Benda pipih berwarna biru langit yang dibiarkan tergeletak di sampingnya bergetar membuatnya melirik. Weni pula mengikuti bola mata si pria.

"Istri kamu." Weni menangkap nama sosok Sandra tertera di atas layar.

Dengan cepat Candra memutuskan hubungannya. Dia membiarkannya begitu saja. Perlakuan Weni membuatnya mengernyitkan dahinya kebingungan.

"Kenapa tidak diangkat?" tanya Weni lagi. Dia kembali memberanikan diri untuk membuka suara. Bekerja dengan Candra tidak sehari dua hari, tapi sudah bertahun-tahun dia berada di perusahaannya. Akan tetapi, setelah pria itu mengatakan perasaannya, hatinya seolah terbuka begitu saja.

"Bukankah kamu tahu jika saya sedang sibuk?" Candra memperlihatkan pekerjaannya di atas layar monitor. Padahal proposalnya tidak begitu banyak, tapi dia merasa jika semua itu menjadi beban untuknya malam ini. Dia akan berada di sana, meski semuanya sudah dikerjakan.
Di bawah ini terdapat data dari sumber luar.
-- ==== Sys2Proof/Tests/Slice0.lean ====
section
/-! SUPPORT. Tests of the model: ill-formed instructions are refused, words of the spec decode, and every statement with hypotheses has a concrete
state and operands that meet them, on which its conclusion is evaluated. -/
namespace Sys2Proof.Tests
open Sys2Proof.Machine
set_option Elab.async false

/-- Slot 0 of core 0 about to run the word w. -/
def seat (w : Word32) (l : List (Reg × Word) := []) : State :=
  l.foldl (fun t p => t.setReg seatCtx p.1 p.2) { State.reset.seatWord w with turns := [], actor := .context 0 w }
/-- The same context with another of its fields. -/
def State.as (s : State) (x : Ctx) : State := s.setCtx 0 x
/-- An outcome is a given next state, as a truth value. -/
def goesTo (r : Host.Outcome State Fault Refusal) (t : State) : Bool := match r with | .next u => decide (u = t) | .fault _ => false | .refused _ => false

/-- The state that an outcome goes on to. -/
def after (r : Host.Outcome State Fault Refusal) : State := match r with | .next u => u | .fault _ => State.reset | .refused _ => State.reset
/-- Whether an outcome goes on. -/
def goesOn (r : Host.Outcome State Fault Refusal) : Bool := match r with | .next _ => true | .fault _ => false | .refused _ => false

theorem next_of {r : Host.Outcome State Fault Refusal} {t : State} (h : goesTo r t = true) : r = .next t := by
  cases r <;> simp_all [goesTo]


theorem wit_RegisterArithmeticResults :
    let s := seat 0x00A63801 [(6, 7), (7, 0xFFFFFFFFFFFFFFFE)]
    (s.acts 0 0x00A63801 seatCtx ∧ s.lets 0 seatCtx (.add 5 6 7) [] false [6, 7]) ∧
      aluForm (s.reg seatCtx) (.add 5 6 7) = some ⟨5, [6, 7], 5⟩ ∧ exec (.add 5 6 7) s = .next (s.gives 0 seatCtx 5 5) := by
  and_intros <;> first | decide +kernel | exact next_of (by decide +kernel)

theorem wit_SelectReadsThreeSources :
    let s := seat 0 [(6, 7), (7, 9), (8, 1)]
    (s.acts 0 0 seatCtx ∧ s.lets 0 seatCtx (.sel 5 6 7 8) [] false [6, 7, 8]) ∧ s.lets 0 seatCtx (.sel 5 6 7 0) [] false [6, 7, 0] ∧
      exec (.sel 5 6 7 8) s = .next (s.gives 0 seatCtx 5 7) ∧ exec (.sel 5 6 7 0) s = .next (s.gives 0 seatCtx 5 9) := by
  and_intros <;> first | decide +kernel | exact next_of (by decide +kernel)

theorem wit_DivisionAndRemainder :
    let s := seat 0 [(6, 0x8000000000000000), (7, 0xFFFFFFFFFFFFFFFF)]
    (s.acts 0 0 seatCtx ∧ s.lets 0 seatCtx (.div 5 6 7) [] false [6, 7]) ∧
      divForm (s.reg seatCtx) (.div 5 6 7) = some ⟨5, [6, 7], 0x8000000000000000⟩ ∧
      exec (.div 5 6 7) s = .next (s.gives 0 seatCtx 5 0x8000000000000000) := by
  and_intros <;> first | decide +kernel | exact next_of (by decide +kernel)

theorem test_rem_by_zero :
    let s := seat 0 [(6, 0xFFFFFFFFFFFFFFFB)]
    exec (.rem 5 6 0) s = .next (s.gives 0 seatCtx 5 0xFFFFFFFFFFFFFFFB) := next_of (by decide +kernel)

theorem wit_ShiftsAndRotates :
    let s := seat 0 [(6, 0x8000000000000000), (7, 0x7F)]
    (s.acts 0 0 seatCtx ∧ s.lets 0 seatCtx (.sra 5 6 7) [] false [6, 7]) ∧
      shiftForm (s.reg seatCtx) (.sra 5 6 7) = some ⟨5, [6, 7], 0xFFFFFFFFFFFFFFFF⟩ ∧
      exec (.sra 5 6 7) s = .next (s.gives 0 seatCtx 5 0xFFFFFFFFFFFFFFFF) := by
  and_intros <;> first | decide +kernel | exact next_of (by decide +kernel)

theorem wit_ImmediateForms :
    let s := seat 0 [(6, 5)]
    (s.acts 0 0 seatCtx ∧ s.lets 0 seatCtx (.addpc 5 0x8000) [] false []) ∧
      immForm (s.reg seatCtx) seatCtx.pc (.addpc 5 0x8000) = some ⟨5, [], 0xFFFFFFFF80010000⟩ ∧
      exec (.addpc 5 0x8000) s = .next (s.gives 0 seatCtx 5 0xFFFFFFFF80010000) ∧
      exec (.andi 5 6 0xFFFC) s = .next (s.gives 0 seatCtx 5 4) := by
  and_intros <;> first | decide +kernel | exact next_of (by decide +kernel)

theorem wit_BitFieldInstructions :
    let s := seat 0 [(5, 0x0FFFFFFFFFFFFFFF), (6, 3)]
    (s.acts 0 0 seatCtx ∧ s.lets 0 seatCtx (.bfi 5 6 7 62) [] false [6, 5]) ∧
      bitfForm (s.reg seatCtx) (.bfi 5 6 7 62) = some ⟨5, [6, 5], 0xCFFFFFFFFFFFFFFF⟩ ∧
      exec (.bfi 5 6 7 62) s = .next (s.gives 0 seatCtx 5 0xCFFFFFFFFFFFFFFF) := by
  and_intros <;> first | decide +kernel | exact next_of (by decide +kernel)

theorem wit_HashAndCounterRandom :
    let s := seat 0 [(6, 1), (7, 2)]
    let f := mixForm (s.reg seatCtx) (.hash 5 6 7)
    (s.acts 0 0 seatCtx ∧ s.lets 0 seatCtx (.hash 5 6 7) [] false [6, 7]) ∧ f.map (fun q => (q.d, q.srcs)) = some (5, [6, 7]) ∧
      exec (.hash 5 6 7) s = .next (s.gives 0 seatCtx 5 ((f.map (·.v)).getD 0)) := by
  and_intros <;> first | decide +kernel | exact next_of (by decide +kernel)
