/-- R123: FREE of a nonzero active id makes it inactive and puts it in the recycling set, and leaves every
other segment and every register alone; id 0 is `FreeZero`, an inactive id `FreeInactive`. The records and that a
failure changes nothing else are decisions D3 and D4, log 9; that fields A and B are ignored is D15, log 12. -/
def Obligations.FreeDeactivatesOrFails : Prop :=
  EncodesC 9 .free ∧
  (∀ (c : Reg) (s : State), s.reg c ≠ 0 → Memory.active s.mem (s.reg c) = true →
    ∃ t, exec (.free c) s = .next t ∧ Memory.active t.mem (s.reg c) = false ∧
      SameSegmentsBut (s.reg c) s t ∧
      (∀ j : Word, j ∈ t.recycling ↔ j = s.reg c ∨ j ∈ s.recycling) ∧
      SameRegs s t ∧ t.pc = s.pc + 1 ∧ t.status = s.status ∧ SameInput s t ∧ t.outLog = s.outLog ∧
      SameHost s t) ∧
  (∀ (c : Reg) (s : State), s.reg c = 0 → exec (.free c) s =
    .next { s with status := .failed .freeZero ⟨9, s.pc, 0, 0⟩ }) ∧
  ∀ (c : Reg) (s : State), s.reg c ≠ 0 → Memory.active s.mem (s.reg c) = false → exec (.free c) s =
    .next { s with status := .failed .freeInactive ⟨9, s.pc, s.reg c, 0⟩ }

/-- After a FREE that did not fail, a load, a store and a Load Program through the stale id, even from
another register that holds it, fail with `InactiveSegment` (R123, R199 (b)). The records and that nothing else
changes are decisions D3 and D4, log 9. -/
def Obligations.StaleIdFailsAfterFree : Prop :=
  ∀ (c : Reg) (s t : State), exec (.free c) s = .next t → t.status = .running →
    (∀ a b d : Reg, t.reg b = s.reg c → exec (.aidx a b d) t =
      .next { t with status := .failed .inactiveSegment ⟨1, t.pc, s.reg c, t.reg d⟩ }) ∧
    (∀ a b d : Reg, t.reg a = s.reg c → exec (.amend a b d) t =
      .next { t with status := .failed .inactiveSegment ⟨2, t.pc, s.reg c, t.reg b⟩ }) ∧
    ∀ b d : Reg, t.reg b = s.reg c → exec (.loadp b d) t =
      .next { t with status := .failed .inactiveSegment ⟨12, t.pc, s.reg c, 0⟩ }

/-- Two allocations with any instructions but FREE between, other allocations among them, give different nonzero
ids, both active after the second, and neither segment is affected by a store to the other (R45, R66). The grants
are any the environment may give, log 5. -/
def Obligations.TwoAllocationsDoNotAlias : Prop :=
  ∀ (b c b' c' : Reg) (between : List Instr) (s t t' u : State) (i j : Word),
    s.allocGranted = some i → exec (.alloc b c) s = .next t →
    (∀ r : Reg, .free r ∉ between) → execAll between t = some t' →
    t'.allocGranted = some j → exec (.alloc b' c') t' = .next u →
    i ≠ j ∧ i ≠ 0 ∧ j ≠ 0 ∧ Memory.active u.mem i = true ∧ Memory.active u.mem j = true ∧
    ∀ off v o : Word, Memory.read? (u.store i off v).mem j o = Memory.read? u.mem j o ∧
      Memory.read? (u.store j off v).mem i o = Memory.read? u.mem i o

/-! ## Control and I/O -/

/-- HALT ends the run and changes nothing else (R140). That pc is held is the spec's decision D6, log 11. -/
def Obligations.HaltEndsRunAndHoldsState : Prop :=
  EncodesNone 7 .halt ∧ ∀ s : State, exec .halt s = .next { s with status := .halted }

/-- R141: OUT emits the byte of a value up to 255 where the host takes it; a value above 255 is
`OutputRange`, whatever the host would answer, and a byte the host does not take is `OutputWriteFail`. That a
write may fail is decision D10, log 7; the bookkeeping of the answers and draws is the model's, log 8; the records
and that a failure changes nothing else are D3 and D4, log 9; range before write is D13, log 13; that fields A
and B are ignored is D15, log 12. -/
def Obligations.OutEmitsByteOrFails : Prop :=
  EncodesC 10 .out ∧
  (∀ (c : Reg) (s : State), (s.reg c).toNat ≤ 255 → s.writeFailsNow = false →
    ∃ t v, exec (.out c) s = .next t ∧ t.outLog = s.outLog ++ [v] ∧ v.toNat = (s.reg c).toNat ∧
      SameRegs s t ∧ t.pc = s.pc + 1 ∧ t.status = s.status ∧ SamePool s t ∧ SameInput s t ∧
      t.allocAnswers = s.allocAnswers ∧ t.copyFails = s.copyFails ∧
      t.writeFails = s.writeFails.tail ∧ t.draws = s.draws + 1) ∧
  (∀ (c : Reg) (s : State), (s.reg c).toNat ≤ 255 → s.writeFailsNow = true → exec (.out c) s =
    .next { s with status := .failed .outputWriteFail ⟨10, s.pc, 0, s.reg c⟩ }) ∧
  ∀ (c : Reg) (s : State), 255 < (s.reg c).toNat → exec (.out c) s =
    .next { s with status := .failed .outputRange ⟨10, s.pc, 0, s.reg c⟩ }

/-- R143: IN consumes the next byte and zero-extends it; at the end of the stream, and ever after it was
met, it gives 0xFFFFFFFF and marks the end; while the host has answered neither, there is no next state (R61).
That the host's answers are read off `input` and `inputEnded` is the model's choice, log 4; that fields A and B are
ignored is decision D15, log 12. -/
def Obligations.InGivesByteOrEndOfStream : Prop :=
  EncodesC 11 .inp ∧
  (∀ (c : Reg) (s : State) (v : Byte) (rest : List Byte), s.inEof = false → s.input = v :: rest →
    ∃ t, exec (.inp c) s = .next t ∧ (t.reg c).toNat = v.toNat ∧ t.input = rest ∧
      t.inputEnded = s.inputEnded ∧ t.inEof = false ∧
      SameRegsBut c s t ∧ t.pc = s.pc + 1 ∧ t.status = s.status ∧ SamePool s t ∧
      t.outLog = s.outLog ∧ SameHost s t) ∧
  (∀ (c : Reg) (s : State), s.inEof = true ∨ (s.input = [] ∧ s.inputEnded = true) →
    ∃ t, exec (.inp c) s = .next t ∧ (t.reg c).toNat = 0xFFFFFFFF ∧ t.inEof = true ∧
      t.input = s.input ∧ t.inputEnded = s.inputEnded ∧
      SameRegsBut c s t ∧ t.pc = s.pc + 1 ∧ t.status = s.status ∧ SamePool s t ∧
      t.outLog = s.outLog ∧ SameHost s t) ∧
  ∀ (c : Reg) (s t : State), s.inEof = false → s.input = [] → s.inputEnded = false →
    exec (.inp c) s ≠ .next t

/-- IN with no answer of the host is the stop `awaitingInput`, and an answer of the host lifts it: a byte
is then read, or the end of the stream met (R61, decision D12). That the hold is a named stop and not a
state is the model's choice, log 4. -/
def Obligations.InWaitsUntilHostAnswers : Prop :=
  ∀ (c : Reg) (s : State), s.inEof = false → s.input = [] → s.inputEnded = false →
    exec (.inp c) s = .fault .awaitingInput ∧
    (∀ v : Byte, ∃ t, exec (.inp c) (s.offerByte v) = .next t ∧ (t.reg c).toNat = v.toNat ∧
      t.input = [] ∧ t.inEof = false) ∧
    ∃ t, exec (.inp c) s.endInput = .next t ∧ (t.reg c).toNat = 0xFFFFFFFF ∧ t.inEof = true

/-- Once an IN has met the end of the stream, no instruction clears the mark, and every IN gives 0xFFFFFFFF,
whatever the host offers (R29, R60). -/
def Obligations.EndOfStreamIsSticky : Prop :=
  (∀ (i : Instr) (s t : State), s.inEof = true → exec i s = .next t → t.inEof = true) ∧
  ∀ (c : Reg) (s : State) (v : Byte), s.inEof = true →
    ∃ t, exec (.inp c) (s.offerByte v) = .next t ∧ (t.reg c).toNat = 0xFFFFFFFF

/-- LOADP (R144): with x[B] = 0 a plain jump; with an active x[B] and a copy that succeeds, segment 0 becomes
that segment, every other segment is unchanged, and pc is x[C] with no increment; an inactive x[B] is
`InactiveSegment`. That a copy may fail, `HostAllocFail`, is decision D9, log 6; the bookkeeping of the answers and
draws is the model's, log 8; the records and that a failure changes nothing else are D3, D4 and D18, log 9;
activity before copy is D13, log 13; that field A is ignored is D15, log 12. -/
def Obligations.LoadpReplacesProgramAndJumps : Prop :=
  EncodesBC 12 .loadp ∧
  (∀ (b c : Reg) (s : State), s.reg b = 0 →
    exec (.loadp b c) s = .next { s with pc := s.reg c }) ∧
  (∀ (b c : Reg) (s : State), s.reg b ≠ 0 → Memory.active s.mem (s.reg b) = true →
    s.copyFailsNow = false → ∃ t, exec (.loadp b c) s = .next t ∧
      Memory.segment? t.mem 0 = Memory.segment? s.mem (s.reg b) ∧ SameSegmentsBut 0 s t ∧
      t.pc = s.reg c ∧ SameRegs s t ∧ t.status = s.status ∧ t.recycling = s.recycling ∧
      SameInput s t ∧ t.outLog = s.outLog ∧ t.allocAnswers = s.allocAnswers ∧
      t.copyFails = s.copyFails.tail ∧ t.writeFails = s.writeFails ∧ t.draws = s.draws + 1) ∧
  (∀ (b c : Reg) (s : State), s.reg b ≠ 0 → Memory.active s.mem (s.reg b) = true →
    s.copyFailsNow = true → exec (.loadp b c) s =
      .next { s with status := .failed .hostAllocFail ⟨12, s.pc, s.reg b, 0⟩ }) ∧
  ∀ (b c : Reg) (s : State), s.reg b ≠ 0 → Memory.active s.mem (s.reg b) = false →
    exec (.loadp b c) s = .next { s with status := .failed .inactiveSegment ⟨12, s.pc, s.reg b, 0⟩ }

/-- After a Load Program from segment x[B] ≠ 0, the two have the same words, a store to the source segment
changes no word of segment 0, and a store to segment 0 changes no word of the source (R48, R66, R144 (b)). -/
def Obligations.LoadedProgramIsIndependentCopy : Prop :=
  ∀ (b c a d e : Reg) (s t u : State), s.reg b ≠ 0 → exec (.loadp b c) s = .next t →
    t.status = .running → exec (.amend a d e) t = .next u →
    (∀ off : Word, Memory.read? t.mem 0 off = Memory.read? t.mem (s.reg b) off) ∧
    (t.reg a = s.reg b → ∀ off : Word, Memory.read? u.mem 0 off = Memory.read? t.mem 0 off) ∧
    (t.reg a = 0 → ∀ off : Word, Memory.read? u.mem (s.reg b) off = Memory.read? t.mem (s.reg b) off)

/-- R145: a word with opcode 14 or 15 fails with `UndefinedOpcode` and changes nothing else, whatever its
other bits. The record and that nothing else changes are decisions D3 and D4, log 9. -/
def Obligations.UndefinedOpcodesFail : Prop :=
  EncodesNone 14 .undef14 ∧ EncodesNone 15 .undef15 ∧
  (∀ s : State, exec .undef14 s =
    .next { s with status := .failed .undefinedOpcode ⟨14, s.pc, 0, 0⟩ }) ∧
  ∀ s : State, exec .undef15 s =
    .next { s with status := .failed .undefinedOpcode ⟨15, s.pc, 0, 0⟩ }

/-! ## The cycle -/

/-- A running machine whose fetched word decodes to an instruction steps as that instruction; the step adds
nothing around it (R90, R92, R93). -/
def Obligations.StepRunsDecodedInstruction : Prop :=
  ∀ (s : State) (w : Word) (i : Instr), s.status = .running →
    Memory.read? s.mem 0 s.pc = some w → decode w = i → step s = exec i s

/-- R91: pc is compared with the length segment 0 has now; at or past it the cycle fails with `PcOutOfBounds`
and fetches nothing; below it a word is fetched and run (R92, R93). The record `⟨0, pc, 0, pc⟩` is that of R90 and
R162 (decision D3), and that nothing else changes is D4, log 9. -/
def Obligations.PcCheckedBeforeFetch : Prop :=
  (∀ (s : State) (n : Word), s.status = .running → Memory.length? s.mem 0 = some n →
    n.toNat ≤ s.pc.toNat →
    step s = .next { s with status := .failed .pcOutOfBounds ⟨0, s.pc, 0, s.pc⟩ }) ∧
  ∀ (s : State) (n : Word), s.status = .running → Memory.length? s.mem 0 = some n →
    s.pc.toNat < n.toNat →
    ∃ w, Memory.read? s.mem 0 s.pc = some w ∧ step s = exec (decode w) s

/-- No step is enabled once the run has ended (R164, decision D5). That this is a named stop is the model's
choice, log 10. -/
def Obligations.EndedRunTakesNoStep : Prop :=
  (∀ s : State, s.status = .halted → step s = .fault .halted) ∧
  ∀ (s : State) (cause : FatalCause) (info : FatalInfo), s.status = .failed cause info →
    step s = .fault .failed

/-- A running machine always has a next state, but for an IN the host has not answered (R95, which the spec
marks as derived; log 4). -/
def Obligations.RunningStepAnswersUnlessInputAwaited : Prop :=
  ∀ s : State, s.status = .running → (∃ t, step s = .next t) ∨
    (step s = .fault .awaitingInput ∧ s.inEof = false ∧ s.input = [] ∧ s.inputEnded = false ∧
      ∃ w c, s.fetch = some w ∧ decode w = .inp c)

/-- A step leaves the run halted exactly when the word fetched has opcode 7 (R25, R99). -/
def Obligations.HaltedExactlyByOpcodeSeven : Prop :=
  ∀ s t : State, step s = .next t →
    (t.status = .halted ↔ ∃ w, s.fetch = some w ∧ w.toNat / 2 ^ 28 = 7)

/-- A step that ends in a failure changes nothing but the status; the cause is one R161 lists for the instruction
fetched, under the condition listed there, and the record is what the table of R162 says: the opcode of the word
fetched, pc, the id and the offset, length or value (R98, R163; decisions D3, D4, log 9). -/
def Obligations.FailuresArePreciseAndRecorded : Prop :=
  ∀ (s t : State) (cause : FatalCause) (info : FatalInfo), step s = .next t →
    t.status = .failed cause info →
    t = { s with status := .failed cause info } ∧ cause.recordOk info s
Mengenai Sandra, dia seolah tidak ingin berada dalam hidupnya lagi sekali pun ada ketiga anaknya yang dia tinggalkan begitu saja. Keputusannya sudah bulat berpisah dengan istrinya yang begitu sangat baik dan mencintainya dengan tulus demi seseorang yang mulus pula memiliki banyak aset perusahaan. Siapa lagi jika Weni, wanita incaran Candra saat ini? Baginya, sosok Weni jauh berbeda dengan istrinya karena dia lebih modis pula selalu menggetarkan hatinya.

"Baiklah." Weni menyeruput kopinya yang sudah mulai dingin, mungkin karena dia terlalu lama mendiamkannya.

Candra meliriknya beberapa saat, tanpa disadari bibirnya tersungging ke atas membentuk senyuman bulat sabit yang membuat Weni mengernyit.

"Ada yang aneh?" tanyanya, Candra menggeleng pelan menyudahi kekehannya yang membuat dia salah tingkah.

Sepertinya Candra tengah jatuh cinta, puber kedua setelah menikahi Sandra. Dia kembali menebarkan buih-buih kasih sayang pada Weni, dan ternyata wanita itu cukup perasa peka terhadap segala kondisi yang terjadi dalam hidupnya. Mengenai Candra pun dia justru merasa istimewa karena pria itu melepaskan istrinya begitu saja demi dirinya. Bukankah itu suatu kebahagiaan tersendiri bagi Weni?

Kedua matanya menatap tajam memandangi segala yang ada pada diri Weni. Bahkan di tidak pernah henti memandanginya. Hingga terhenti pada dua belah bibir ranum milik si wanita.

"Kamu berbeda dari Sandra."

"Tentu saja. Karena Sandra bukan aku, begitu juga sebaliknya." Weni menjawabnya masih dengan tenang. "Lalu apa yang kamu inginkan?"

Tampaknya Candra lebih dulu mengembuskan napasnya untuk menetralkan kondisi dirinya. "Memilikimu, Weni."